Current Account Deficit (CAD) and the Rupee: India imports about 88.6% of its crude oil requirements. A spike in the import bill could widen the CAD, putting pressure on the exchange rate of the Indian Rupee.

Need for Strategic LPG Reserves: This crisis has exposed a major gap—the lack of 'Strategic LPG Reserves'. While India has Strategic Petroleum Reserves (SPR) for crude oil, no such arrangement exists for LPG. Future policies will prioritize developing underground LPG storage for at least 15-30 days of consumption.

Why is this Topic Critical for UPSC Preparation?

As a serious aspirant, you must view this news not just as a report, but by linking it with various sections of the UPSC syllabus:

Indian Polity (GS Paper II): The constitutional basis of the ECA 1955 and Center-State relations (Delegation of Powers - Section 5) are vital.
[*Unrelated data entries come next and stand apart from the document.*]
-- ==== Sys2Proof/Machine/Mem.lean ====
section
/-! DEFINITION. Sparse bytes: reading, writing and moving ranges in the one canonical form of `Mem`, and the sorted
lists of keys that hold capability tags and poison marks. -/

namespace Sys2Proof.Machine

/-- The byte at a key; an unlisted key reads as zero (log entry 1). -/
def Mem.get : Mem → Nat → Byte
  | [], _ => 0#8
  | (k, b) :: t, a => if k = a then b else Mem.get t a

/-- The entries that bytes from key a upward make: none for a zero byte. -/
def Mem.cells : Nat → List Byte → Mem
  | _, [] => []
  | a, b :: t => if b = 0#8 then Mem.cells (a + 1) t else (a, b) :: Mem.cells (a + 1) t

/-- The entries below a key. -/
def Mem.below (m : Mem) (a : Nat) : Mem := m.filter (fun c => decide (c.1 < a))

/-- The entries at a key or above it. -/
def Mem.above (m : Mem) (a : Nat) : Mem := m.filter (fun c => decide (a ≤ c.1))

/-- The bytes of `m` with those of `bs` written from key a upward. -/
def Mem.write (m : Mem) (a : Nat) (bs : List Byte) : Mem :=
  m.below a ++ Mem.cells a bs ++ m.above (a + bs.length)

/-- The n bytes from key a upward as sparse bytes of their own, from key 0. -/
def Mem.slice (m : Mem) (a n : Nat) : Mem :=
  ((m.above a).below (a + n)).map (fun c => (c.1 - a, c.2))

/-- The bytes of `m` with the n bytes from key a upward replaced by those of the sparse bytes p. -/
def Mem.overlay (m : Mem) (a n : Nat) (p : Mem) : Mem :=
  m.below a ++ (Mem.below p n).map (fun c => (a + c.1, c.2)) ++ m.above (a + n)

/-- The n bytes from key a upward. -/
def Mem.read (m : Mem) (a : Nat) : Nat → List Byte
  | 0 => []
  | n + 1 => Mem.get m a :: Mem.read m (a + 1) n

/-- The number that the n bytes from key a upward hold, little-endian (00_scope.md R2). -/
def Mem.readNat (m : Mem) (a n : Nat) : Nat := leNat (Mem.read m a n)

/-- Every key above a bound, the keys rising and no byte zero. -/
def Mem.wfFrom : Nat → Mem → Bool
  | _, [] => true
  | lo, (k, b) :: t => decide (lo ≤ k) && b != 0#8 && Mem.wfFrom (k + 1) t

/-- The canonical form of sparse bytes. -/
def Mem.wf (m : Mem) : Bool := Mem.wfFrom 0 m

/-- A list of keys without those from a to a + n - 1. -/
def Keys.clear (l : List Nat) (a n : Nat) : List Nat := l.filter (fun k => decide (k < a) || decide (a + n ≤ k))

/-- A sorted list of keys with k added. -/
def Keys.insert : List Nat → Nat → List Nat
  | [], k => [k]
  | h :: t, k => if k < h then k :: h :: t else if k = h then h :: t else h :: Keys.insert t k

/-- Whether some key from a to a + n - 1 is listed. -/
def Keys.any (l : List Nat) (a n : Nat) : Bool := l.any (fun k => decide (a ≤ k) && decide (k < a + n))

/-- The value under a key of a table, if it is listed. -/
def Table.find {α : Type} : List (Nat × α) → Nat → Option α
  | [], _ => none
  | (k, v) :: t, a => if k = a then some v else Table.find t a

/-- A table with the value under a key replaced, or listed at its end. -/
def Table.set {α : Type} : List (Nat × α) → Nat → α → List (Nat × α)
  | [], a, v => [(a, v)]
  | (k, w) :: t, a, v => if k = a then (a, v) :: t else (k, w) :: Table.set t a v

/-- A table without a key. -/
def Table.erase {α : Type} (l : List (Nat × α)) (a : Nat) : List (Nat × α) := l.filter (fun c => c.1 != a)

/-- An element placed before the first that it does not follow. -/
def insertBy {α : Type} (le : α → α → Bool) (x : α) : List α → List α
  | [] => [x]
  | y :: t => if le x y then x :: y :: t else y :: insertBy le x t

/-- A list sorted by an order; equal elements keep their order. -/
def sortBy {α : Type} (le : α → α → Bool) : List α → List α
  | [] => []
  | x :: t => insertBy le x (sortBy le t)

end Sys2Proof.Machine
end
This falls under 'Executive Powers' and 'Emergency Regulatory Framework'.

Indian Economy (GS Paper III): Inflation, Current Account Deficit (CAD), and Energy Security are favorite UPSC topics. Questions regarding LPG import dependency and price control mechanisms are likely in the Mains exam.

International Relations (GS Paper II): The geopolitics of West Asia, the strategic importance of the Strait of Hormuz, and the testing of India's 'Look West' policy can be examined in light of this crisis.

Internal Security (GS Paper III): Maritime security and the role of the Indian Navy (e.g., Operation Sankalp) are important from a security challenge perspective.

Social Justice (GS Paper II): How this crisis affects vulnerable sections, especially Ujjwala beneficiaries and children (Mid-Day Meals), serves as a case study for Essays and Ethics.

The holistic analysis of this crisis clarifies that India needs to diversify its 'Energy Basket' and further strengthen global strategic partnerships to secure maritime trade routes.